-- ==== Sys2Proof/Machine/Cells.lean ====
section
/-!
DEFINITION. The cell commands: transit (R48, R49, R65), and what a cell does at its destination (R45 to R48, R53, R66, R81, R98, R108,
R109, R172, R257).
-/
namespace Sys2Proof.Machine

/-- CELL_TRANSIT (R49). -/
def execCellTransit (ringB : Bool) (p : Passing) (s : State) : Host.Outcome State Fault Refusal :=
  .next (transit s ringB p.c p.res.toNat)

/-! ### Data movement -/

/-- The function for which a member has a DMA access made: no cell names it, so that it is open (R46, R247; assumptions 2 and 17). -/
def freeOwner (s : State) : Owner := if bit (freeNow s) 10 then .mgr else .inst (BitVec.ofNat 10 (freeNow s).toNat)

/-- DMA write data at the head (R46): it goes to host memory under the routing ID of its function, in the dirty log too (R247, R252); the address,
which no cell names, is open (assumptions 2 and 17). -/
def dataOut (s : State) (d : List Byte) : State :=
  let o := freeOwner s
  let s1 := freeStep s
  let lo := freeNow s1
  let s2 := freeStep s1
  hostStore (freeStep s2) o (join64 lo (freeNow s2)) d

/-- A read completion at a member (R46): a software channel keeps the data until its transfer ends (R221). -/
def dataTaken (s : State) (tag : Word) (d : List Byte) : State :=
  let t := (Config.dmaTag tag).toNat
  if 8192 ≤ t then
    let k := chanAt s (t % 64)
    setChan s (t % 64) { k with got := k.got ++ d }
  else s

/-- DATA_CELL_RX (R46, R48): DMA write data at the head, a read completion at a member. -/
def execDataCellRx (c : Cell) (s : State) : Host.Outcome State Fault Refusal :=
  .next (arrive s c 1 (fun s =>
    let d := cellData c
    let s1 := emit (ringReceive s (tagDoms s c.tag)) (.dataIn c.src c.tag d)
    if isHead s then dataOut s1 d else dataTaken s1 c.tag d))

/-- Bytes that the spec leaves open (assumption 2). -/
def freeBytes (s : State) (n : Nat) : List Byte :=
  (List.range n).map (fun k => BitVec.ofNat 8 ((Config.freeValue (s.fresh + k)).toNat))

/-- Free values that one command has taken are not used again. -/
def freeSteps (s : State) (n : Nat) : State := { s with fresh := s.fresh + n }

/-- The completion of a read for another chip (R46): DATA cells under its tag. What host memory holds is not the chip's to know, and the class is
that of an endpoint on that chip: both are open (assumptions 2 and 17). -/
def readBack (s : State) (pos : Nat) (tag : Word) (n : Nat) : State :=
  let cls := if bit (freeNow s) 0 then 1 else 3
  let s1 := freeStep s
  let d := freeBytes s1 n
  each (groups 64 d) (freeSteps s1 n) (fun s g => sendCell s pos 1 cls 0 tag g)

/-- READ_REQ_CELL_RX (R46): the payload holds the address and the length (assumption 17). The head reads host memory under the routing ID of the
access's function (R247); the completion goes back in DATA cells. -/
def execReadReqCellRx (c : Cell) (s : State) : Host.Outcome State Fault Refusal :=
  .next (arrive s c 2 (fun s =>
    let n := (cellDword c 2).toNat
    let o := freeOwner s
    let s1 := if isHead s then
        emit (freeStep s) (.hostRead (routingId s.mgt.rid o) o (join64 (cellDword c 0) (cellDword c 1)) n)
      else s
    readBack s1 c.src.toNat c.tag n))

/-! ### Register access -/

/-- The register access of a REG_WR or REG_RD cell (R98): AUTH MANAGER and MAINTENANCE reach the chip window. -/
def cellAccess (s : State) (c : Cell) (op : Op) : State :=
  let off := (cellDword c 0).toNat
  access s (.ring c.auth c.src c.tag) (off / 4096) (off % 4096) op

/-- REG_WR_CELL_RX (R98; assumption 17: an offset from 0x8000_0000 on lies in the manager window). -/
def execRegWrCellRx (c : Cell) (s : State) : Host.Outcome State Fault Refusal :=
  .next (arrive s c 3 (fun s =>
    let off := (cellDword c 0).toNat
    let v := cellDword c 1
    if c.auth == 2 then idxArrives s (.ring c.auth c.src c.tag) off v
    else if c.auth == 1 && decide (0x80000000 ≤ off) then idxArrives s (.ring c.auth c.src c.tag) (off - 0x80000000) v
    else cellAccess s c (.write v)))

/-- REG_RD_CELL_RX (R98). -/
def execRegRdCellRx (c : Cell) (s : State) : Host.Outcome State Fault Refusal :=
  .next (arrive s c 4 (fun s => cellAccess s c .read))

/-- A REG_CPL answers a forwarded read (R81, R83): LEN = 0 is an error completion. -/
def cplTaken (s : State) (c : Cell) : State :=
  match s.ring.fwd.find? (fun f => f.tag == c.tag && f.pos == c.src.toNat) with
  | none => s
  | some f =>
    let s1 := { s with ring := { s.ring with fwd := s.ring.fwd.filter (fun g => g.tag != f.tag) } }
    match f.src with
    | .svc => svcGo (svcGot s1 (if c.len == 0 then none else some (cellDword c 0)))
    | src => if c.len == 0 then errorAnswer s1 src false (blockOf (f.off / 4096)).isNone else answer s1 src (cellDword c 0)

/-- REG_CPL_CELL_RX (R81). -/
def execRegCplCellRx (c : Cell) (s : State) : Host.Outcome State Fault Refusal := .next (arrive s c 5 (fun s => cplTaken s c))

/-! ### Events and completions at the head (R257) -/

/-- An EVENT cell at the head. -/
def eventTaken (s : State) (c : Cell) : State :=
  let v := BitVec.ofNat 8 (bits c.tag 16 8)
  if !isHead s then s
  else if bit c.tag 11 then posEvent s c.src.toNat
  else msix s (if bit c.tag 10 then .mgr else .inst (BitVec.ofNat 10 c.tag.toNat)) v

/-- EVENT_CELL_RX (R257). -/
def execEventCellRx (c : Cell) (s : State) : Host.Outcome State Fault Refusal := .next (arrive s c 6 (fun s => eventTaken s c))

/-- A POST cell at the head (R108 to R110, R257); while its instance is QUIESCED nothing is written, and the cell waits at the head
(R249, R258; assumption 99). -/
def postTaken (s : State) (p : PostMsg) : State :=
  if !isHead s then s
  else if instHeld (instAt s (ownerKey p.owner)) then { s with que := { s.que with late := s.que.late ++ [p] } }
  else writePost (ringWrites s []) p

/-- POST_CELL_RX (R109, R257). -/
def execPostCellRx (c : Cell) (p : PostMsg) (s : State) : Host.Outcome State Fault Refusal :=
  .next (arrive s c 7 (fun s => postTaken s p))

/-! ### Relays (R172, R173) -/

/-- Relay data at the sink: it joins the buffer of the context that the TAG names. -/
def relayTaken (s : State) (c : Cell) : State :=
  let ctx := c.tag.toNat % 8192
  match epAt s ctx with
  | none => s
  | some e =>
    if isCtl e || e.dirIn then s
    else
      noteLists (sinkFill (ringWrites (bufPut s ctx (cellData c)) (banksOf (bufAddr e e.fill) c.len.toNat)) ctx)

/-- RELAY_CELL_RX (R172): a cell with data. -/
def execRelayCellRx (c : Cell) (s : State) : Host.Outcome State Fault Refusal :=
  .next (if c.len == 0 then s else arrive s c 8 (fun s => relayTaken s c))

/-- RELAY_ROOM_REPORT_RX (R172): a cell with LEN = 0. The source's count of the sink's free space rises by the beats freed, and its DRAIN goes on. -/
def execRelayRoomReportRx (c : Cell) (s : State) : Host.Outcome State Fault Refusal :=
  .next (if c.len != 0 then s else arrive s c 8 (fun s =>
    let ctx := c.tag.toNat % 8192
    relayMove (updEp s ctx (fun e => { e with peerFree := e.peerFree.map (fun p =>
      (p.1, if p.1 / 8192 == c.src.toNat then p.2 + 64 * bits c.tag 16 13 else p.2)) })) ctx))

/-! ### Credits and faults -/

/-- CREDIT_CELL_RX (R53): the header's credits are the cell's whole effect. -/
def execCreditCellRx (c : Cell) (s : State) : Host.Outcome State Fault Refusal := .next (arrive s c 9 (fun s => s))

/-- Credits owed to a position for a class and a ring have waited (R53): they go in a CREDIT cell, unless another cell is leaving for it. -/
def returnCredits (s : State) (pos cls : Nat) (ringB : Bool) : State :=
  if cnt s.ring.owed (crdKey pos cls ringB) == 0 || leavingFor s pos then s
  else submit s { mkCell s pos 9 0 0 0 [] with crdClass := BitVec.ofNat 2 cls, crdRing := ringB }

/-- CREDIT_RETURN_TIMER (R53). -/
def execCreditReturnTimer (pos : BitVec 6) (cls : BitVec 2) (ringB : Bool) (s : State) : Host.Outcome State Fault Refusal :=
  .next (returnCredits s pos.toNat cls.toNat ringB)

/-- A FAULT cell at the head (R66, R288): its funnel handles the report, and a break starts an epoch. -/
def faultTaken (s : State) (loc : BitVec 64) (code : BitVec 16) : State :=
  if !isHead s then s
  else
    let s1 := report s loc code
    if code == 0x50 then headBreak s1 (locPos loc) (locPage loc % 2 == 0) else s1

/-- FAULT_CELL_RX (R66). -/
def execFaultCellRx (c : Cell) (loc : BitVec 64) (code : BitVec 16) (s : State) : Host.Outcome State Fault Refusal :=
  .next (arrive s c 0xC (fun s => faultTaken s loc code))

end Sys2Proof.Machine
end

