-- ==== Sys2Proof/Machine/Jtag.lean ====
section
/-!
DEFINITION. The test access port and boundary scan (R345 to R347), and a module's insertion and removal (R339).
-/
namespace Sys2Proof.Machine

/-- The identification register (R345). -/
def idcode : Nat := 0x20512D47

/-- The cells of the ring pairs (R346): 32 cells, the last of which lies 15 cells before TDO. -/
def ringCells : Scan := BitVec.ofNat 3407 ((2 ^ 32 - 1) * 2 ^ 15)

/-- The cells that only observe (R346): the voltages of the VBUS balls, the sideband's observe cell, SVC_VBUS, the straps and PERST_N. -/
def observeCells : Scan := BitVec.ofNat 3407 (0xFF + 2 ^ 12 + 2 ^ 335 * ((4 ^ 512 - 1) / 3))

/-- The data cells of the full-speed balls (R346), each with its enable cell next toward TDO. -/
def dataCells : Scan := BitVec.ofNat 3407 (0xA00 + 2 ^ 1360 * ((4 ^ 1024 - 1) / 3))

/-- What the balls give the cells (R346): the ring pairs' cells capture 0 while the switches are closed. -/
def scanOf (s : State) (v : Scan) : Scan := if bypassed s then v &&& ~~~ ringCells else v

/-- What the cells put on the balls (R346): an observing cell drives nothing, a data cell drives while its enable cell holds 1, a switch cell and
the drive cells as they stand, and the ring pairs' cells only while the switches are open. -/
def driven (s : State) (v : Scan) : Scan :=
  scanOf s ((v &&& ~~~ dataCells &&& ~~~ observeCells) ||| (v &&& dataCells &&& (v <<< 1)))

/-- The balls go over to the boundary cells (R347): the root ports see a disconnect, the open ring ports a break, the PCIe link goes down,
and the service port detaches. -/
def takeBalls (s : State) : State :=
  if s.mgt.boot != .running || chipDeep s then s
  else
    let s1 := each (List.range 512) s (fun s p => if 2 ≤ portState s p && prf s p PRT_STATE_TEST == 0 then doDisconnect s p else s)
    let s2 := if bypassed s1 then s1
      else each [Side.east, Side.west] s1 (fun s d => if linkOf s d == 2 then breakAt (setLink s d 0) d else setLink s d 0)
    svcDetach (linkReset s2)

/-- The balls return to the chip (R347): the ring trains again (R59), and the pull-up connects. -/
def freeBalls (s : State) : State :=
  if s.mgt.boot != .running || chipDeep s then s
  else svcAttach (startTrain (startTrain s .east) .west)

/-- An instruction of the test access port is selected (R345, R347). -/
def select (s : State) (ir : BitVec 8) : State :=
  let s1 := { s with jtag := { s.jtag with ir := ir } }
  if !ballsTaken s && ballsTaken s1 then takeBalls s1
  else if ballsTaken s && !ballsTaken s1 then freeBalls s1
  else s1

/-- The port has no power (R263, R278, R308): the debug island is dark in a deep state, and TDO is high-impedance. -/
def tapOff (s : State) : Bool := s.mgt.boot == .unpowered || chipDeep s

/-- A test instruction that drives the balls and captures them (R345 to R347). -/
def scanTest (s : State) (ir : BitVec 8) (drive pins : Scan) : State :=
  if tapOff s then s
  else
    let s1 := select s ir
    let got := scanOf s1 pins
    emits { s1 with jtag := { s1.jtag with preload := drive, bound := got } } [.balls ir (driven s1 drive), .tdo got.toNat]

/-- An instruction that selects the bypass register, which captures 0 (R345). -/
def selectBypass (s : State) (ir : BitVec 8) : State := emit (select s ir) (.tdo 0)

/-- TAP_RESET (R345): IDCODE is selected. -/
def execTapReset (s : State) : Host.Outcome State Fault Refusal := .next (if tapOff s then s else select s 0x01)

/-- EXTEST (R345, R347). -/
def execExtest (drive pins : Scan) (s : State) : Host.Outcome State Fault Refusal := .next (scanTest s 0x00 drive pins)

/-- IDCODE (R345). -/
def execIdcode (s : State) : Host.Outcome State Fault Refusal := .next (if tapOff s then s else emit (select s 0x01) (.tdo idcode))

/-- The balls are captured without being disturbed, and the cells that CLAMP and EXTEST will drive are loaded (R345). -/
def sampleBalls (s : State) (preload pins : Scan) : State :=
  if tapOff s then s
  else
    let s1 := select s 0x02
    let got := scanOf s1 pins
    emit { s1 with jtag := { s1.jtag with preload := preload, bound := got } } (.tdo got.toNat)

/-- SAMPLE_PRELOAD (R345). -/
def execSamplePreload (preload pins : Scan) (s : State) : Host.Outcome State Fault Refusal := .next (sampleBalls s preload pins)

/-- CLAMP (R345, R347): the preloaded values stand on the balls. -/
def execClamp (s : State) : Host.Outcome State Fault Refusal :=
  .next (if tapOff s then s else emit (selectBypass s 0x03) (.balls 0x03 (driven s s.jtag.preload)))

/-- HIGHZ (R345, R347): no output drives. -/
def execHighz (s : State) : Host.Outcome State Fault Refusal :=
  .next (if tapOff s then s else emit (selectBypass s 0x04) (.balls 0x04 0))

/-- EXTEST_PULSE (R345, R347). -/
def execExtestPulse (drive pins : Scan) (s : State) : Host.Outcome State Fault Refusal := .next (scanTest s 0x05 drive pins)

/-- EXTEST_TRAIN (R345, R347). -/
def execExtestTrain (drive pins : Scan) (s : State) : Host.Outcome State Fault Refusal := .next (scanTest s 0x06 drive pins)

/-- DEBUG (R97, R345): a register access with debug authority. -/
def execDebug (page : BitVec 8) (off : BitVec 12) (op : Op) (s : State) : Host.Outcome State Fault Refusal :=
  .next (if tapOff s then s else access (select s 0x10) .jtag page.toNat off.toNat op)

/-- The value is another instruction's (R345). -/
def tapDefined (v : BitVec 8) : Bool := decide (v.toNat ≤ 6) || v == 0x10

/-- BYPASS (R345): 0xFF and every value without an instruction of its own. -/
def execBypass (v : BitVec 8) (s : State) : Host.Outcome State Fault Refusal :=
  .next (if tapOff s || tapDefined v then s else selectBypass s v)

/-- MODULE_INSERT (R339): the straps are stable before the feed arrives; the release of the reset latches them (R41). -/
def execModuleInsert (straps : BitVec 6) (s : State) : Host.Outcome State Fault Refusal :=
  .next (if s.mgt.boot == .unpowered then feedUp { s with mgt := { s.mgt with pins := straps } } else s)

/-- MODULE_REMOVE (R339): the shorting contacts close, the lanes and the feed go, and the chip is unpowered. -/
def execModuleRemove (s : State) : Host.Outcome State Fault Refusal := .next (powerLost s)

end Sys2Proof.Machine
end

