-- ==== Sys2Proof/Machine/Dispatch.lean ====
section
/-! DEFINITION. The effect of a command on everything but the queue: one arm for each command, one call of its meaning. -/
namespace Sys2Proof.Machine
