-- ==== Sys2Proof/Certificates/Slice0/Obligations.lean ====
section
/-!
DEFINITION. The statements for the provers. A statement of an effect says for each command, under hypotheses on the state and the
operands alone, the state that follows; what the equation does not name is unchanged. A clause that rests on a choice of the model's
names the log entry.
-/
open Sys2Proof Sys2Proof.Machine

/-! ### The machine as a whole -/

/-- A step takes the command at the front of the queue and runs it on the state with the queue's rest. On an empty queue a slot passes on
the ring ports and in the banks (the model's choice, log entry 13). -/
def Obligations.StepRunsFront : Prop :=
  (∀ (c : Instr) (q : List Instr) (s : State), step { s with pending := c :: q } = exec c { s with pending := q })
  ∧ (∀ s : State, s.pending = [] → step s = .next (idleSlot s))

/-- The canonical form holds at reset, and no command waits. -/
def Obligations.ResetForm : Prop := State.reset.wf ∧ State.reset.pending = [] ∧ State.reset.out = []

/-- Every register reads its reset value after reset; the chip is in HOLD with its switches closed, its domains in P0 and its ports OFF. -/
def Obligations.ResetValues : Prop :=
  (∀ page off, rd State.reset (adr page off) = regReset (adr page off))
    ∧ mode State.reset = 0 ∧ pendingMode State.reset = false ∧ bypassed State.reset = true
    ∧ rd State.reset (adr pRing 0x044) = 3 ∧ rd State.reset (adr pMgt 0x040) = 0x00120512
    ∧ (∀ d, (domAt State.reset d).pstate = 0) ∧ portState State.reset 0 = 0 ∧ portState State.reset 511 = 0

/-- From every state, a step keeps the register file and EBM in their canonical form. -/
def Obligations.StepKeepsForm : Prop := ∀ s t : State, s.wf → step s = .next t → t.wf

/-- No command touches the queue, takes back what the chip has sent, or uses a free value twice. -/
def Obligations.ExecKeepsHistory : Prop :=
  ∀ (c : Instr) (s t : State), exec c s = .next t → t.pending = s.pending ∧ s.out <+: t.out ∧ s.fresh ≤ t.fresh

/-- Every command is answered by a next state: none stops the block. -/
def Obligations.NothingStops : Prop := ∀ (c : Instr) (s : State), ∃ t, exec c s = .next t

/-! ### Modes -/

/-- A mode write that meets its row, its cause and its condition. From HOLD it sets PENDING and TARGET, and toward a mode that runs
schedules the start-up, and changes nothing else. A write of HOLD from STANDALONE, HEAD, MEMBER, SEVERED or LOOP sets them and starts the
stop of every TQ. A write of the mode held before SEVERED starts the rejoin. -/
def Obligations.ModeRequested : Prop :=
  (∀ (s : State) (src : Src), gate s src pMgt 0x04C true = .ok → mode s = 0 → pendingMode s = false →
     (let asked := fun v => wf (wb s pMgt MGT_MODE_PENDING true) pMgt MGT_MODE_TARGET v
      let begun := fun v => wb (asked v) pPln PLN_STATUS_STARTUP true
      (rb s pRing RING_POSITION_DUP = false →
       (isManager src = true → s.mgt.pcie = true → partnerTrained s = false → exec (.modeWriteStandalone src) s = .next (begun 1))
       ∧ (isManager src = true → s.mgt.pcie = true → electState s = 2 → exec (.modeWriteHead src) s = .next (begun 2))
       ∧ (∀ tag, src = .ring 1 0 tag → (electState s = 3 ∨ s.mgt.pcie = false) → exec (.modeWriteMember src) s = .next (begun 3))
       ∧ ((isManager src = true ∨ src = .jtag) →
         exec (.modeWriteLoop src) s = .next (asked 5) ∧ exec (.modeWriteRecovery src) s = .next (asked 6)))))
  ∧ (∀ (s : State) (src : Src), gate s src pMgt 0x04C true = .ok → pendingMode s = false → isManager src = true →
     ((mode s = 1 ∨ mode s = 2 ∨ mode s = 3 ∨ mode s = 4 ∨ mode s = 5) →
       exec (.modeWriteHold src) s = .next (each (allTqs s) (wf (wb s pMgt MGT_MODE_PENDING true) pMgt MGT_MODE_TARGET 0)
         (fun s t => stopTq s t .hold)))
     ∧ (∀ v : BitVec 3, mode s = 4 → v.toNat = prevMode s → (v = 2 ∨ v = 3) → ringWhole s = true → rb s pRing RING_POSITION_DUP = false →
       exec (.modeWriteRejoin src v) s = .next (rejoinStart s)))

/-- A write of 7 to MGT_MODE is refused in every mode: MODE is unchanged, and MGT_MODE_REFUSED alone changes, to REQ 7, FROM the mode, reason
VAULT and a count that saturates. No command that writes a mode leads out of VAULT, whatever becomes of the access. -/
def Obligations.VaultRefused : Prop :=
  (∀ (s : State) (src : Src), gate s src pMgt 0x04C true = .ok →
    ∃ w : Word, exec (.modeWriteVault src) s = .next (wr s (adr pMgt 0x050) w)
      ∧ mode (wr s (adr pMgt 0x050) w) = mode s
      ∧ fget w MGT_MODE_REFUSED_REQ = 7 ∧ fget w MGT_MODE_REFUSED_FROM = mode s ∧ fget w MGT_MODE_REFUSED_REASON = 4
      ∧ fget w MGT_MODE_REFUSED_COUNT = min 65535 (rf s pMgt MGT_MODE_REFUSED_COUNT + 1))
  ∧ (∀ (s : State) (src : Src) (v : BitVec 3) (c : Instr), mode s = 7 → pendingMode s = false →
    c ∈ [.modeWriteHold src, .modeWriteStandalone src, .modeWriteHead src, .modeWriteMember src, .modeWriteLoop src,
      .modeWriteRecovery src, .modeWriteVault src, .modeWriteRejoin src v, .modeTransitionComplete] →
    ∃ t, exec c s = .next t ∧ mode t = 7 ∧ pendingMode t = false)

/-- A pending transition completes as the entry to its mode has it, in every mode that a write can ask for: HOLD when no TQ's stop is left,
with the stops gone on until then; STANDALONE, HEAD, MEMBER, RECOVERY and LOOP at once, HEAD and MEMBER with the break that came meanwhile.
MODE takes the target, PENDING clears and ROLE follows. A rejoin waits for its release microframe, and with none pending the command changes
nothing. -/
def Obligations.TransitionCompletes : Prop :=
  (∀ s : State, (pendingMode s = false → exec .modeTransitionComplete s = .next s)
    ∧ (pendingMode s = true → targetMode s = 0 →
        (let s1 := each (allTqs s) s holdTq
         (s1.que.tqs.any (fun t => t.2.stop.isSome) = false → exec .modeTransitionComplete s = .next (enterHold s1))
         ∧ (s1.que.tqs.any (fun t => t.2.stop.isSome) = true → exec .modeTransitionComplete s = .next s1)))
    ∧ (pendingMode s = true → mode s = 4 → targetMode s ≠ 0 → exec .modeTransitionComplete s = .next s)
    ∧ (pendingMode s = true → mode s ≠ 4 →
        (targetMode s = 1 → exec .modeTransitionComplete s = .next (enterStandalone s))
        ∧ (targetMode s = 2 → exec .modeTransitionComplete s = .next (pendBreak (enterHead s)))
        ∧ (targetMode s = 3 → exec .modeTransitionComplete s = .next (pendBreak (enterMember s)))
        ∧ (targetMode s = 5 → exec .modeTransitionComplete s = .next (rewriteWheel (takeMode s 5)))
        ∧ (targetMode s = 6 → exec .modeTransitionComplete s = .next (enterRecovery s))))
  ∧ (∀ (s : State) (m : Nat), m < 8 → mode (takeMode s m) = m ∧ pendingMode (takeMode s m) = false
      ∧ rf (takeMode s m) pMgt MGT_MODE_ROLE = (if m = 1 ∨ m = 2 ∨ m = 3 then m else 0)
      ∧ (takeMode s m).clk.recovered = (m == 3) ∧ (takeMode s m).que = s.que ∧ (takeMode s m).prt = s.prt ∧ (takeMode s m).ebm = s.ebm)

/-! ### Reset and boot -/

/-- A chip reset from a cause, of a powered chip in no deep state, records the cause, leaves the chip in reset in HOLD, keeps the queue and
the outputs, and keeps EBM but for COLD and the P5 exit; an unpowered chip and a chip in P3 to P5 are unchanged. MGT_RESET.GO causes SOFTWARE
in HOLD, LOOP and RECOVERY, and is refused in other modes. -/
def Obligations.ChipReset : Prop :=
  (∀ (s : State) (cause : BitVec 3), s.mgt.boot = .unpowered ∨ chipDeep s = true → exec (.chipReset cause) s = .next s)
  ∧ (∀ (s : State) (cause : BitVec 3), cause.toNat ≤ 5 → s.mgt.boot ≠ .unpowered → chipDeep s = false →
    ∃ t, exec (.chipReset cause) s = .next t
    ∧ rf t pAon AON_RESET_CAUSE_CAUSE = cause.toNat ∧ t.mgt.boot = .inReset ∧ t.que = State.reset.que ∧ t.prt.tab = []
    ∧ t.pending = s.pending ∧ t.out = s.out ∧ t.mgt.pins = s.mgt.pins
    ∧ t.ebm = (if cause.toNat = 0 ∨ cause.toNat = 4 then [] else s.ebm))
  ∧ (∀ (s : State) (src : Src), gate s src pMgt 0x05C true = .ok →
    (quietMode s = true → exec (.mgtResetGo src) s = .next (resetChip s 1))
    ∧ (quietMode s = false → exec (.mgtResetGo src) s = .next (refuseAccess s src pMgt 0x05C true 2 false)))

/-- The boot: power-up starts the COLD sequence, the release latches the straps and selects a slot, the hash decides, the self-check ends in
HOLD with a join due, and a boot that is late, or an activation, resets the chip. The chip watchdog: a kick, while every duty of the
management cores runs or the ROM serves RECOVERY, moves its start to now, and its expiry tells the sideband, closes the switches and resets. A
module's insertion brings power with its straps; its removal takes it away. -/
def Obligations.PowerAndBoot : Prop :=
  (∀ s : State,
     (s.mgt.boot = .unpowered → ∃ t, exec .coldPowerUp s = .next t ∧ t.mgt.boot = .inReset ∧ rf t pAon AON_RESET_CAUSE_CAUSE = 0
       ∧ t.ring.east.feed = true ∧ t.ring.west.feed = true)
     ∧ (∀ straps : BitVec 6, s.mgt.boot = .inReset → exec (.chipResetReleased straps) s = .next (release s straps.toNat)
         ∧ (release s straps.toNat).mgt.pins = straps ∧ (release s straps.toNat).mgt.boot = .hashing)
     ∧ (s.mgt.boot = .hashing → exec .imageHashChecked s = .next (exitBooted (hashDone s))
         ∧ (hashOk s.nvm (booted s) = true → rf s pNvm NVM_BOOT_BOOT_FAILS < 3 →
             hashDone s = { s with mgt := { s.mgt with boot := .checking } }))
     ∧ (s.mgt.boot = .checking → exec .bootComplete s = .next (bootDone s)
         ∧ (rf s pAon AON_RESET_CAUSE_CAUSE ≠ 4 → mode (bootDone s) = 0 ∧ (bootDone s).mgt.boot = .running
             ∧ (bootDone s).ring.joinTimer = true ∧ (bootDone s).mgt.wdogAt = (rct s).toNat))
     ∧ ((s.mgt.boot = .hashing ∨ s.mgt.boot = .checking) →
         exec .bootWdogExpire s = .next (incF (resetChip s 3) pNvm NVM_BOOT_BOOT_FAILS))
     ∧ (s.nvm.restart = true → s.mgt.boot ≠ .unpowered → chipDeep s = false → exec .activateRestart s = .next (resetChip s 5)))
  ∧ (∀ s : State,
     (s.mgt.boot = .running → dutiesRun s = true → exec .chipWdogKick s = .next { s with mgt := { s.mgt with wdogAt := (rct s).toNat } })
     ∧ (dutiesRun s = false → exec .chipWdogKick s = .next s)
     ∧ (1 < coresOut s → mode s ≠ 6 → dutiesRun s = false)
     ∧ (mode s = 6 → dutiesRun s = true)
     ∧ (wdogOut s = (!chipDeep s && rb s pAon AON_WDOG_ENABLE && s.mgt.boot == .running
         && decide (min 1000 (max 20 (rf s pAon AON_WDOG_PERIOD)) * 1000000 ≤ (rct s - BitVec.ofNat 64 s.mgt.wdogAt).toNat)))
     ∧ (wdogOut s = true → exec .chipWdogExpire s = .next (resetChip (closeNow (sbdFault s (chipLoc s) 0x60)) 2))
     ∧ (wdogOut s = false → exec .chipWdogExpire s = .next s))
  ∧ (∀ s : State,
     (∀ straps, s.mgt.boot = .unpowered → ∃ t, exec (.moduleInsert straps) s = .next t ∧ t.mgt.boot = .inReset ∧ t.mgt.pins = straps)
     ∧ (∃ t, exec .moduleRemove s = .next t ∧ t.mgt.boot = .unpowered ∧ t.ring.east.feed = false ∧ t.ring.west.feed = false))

* * *

In your answer, include only the lines above starting at the line that holds "def freeBalls (s" and ending at the line that holds "if !ballsTaken s", copied exactly.

▸ **Result of this exercise**:
def freeBalls (s : State) : State :=
  if s.mgt.boot != .running || chipDeep s then s
  else svcAttach (startTrain (startTrain s .east) .west)

/-- An instruction of the test access port is selected (R345, R347). -/
def select (s : State) (ir : BitVec 8) : State :=
  let s1 := { s with jtag := { s.jtag with ir := ir } }
  if !ballsTaken s && ballsTaken s1 then takeBalls s1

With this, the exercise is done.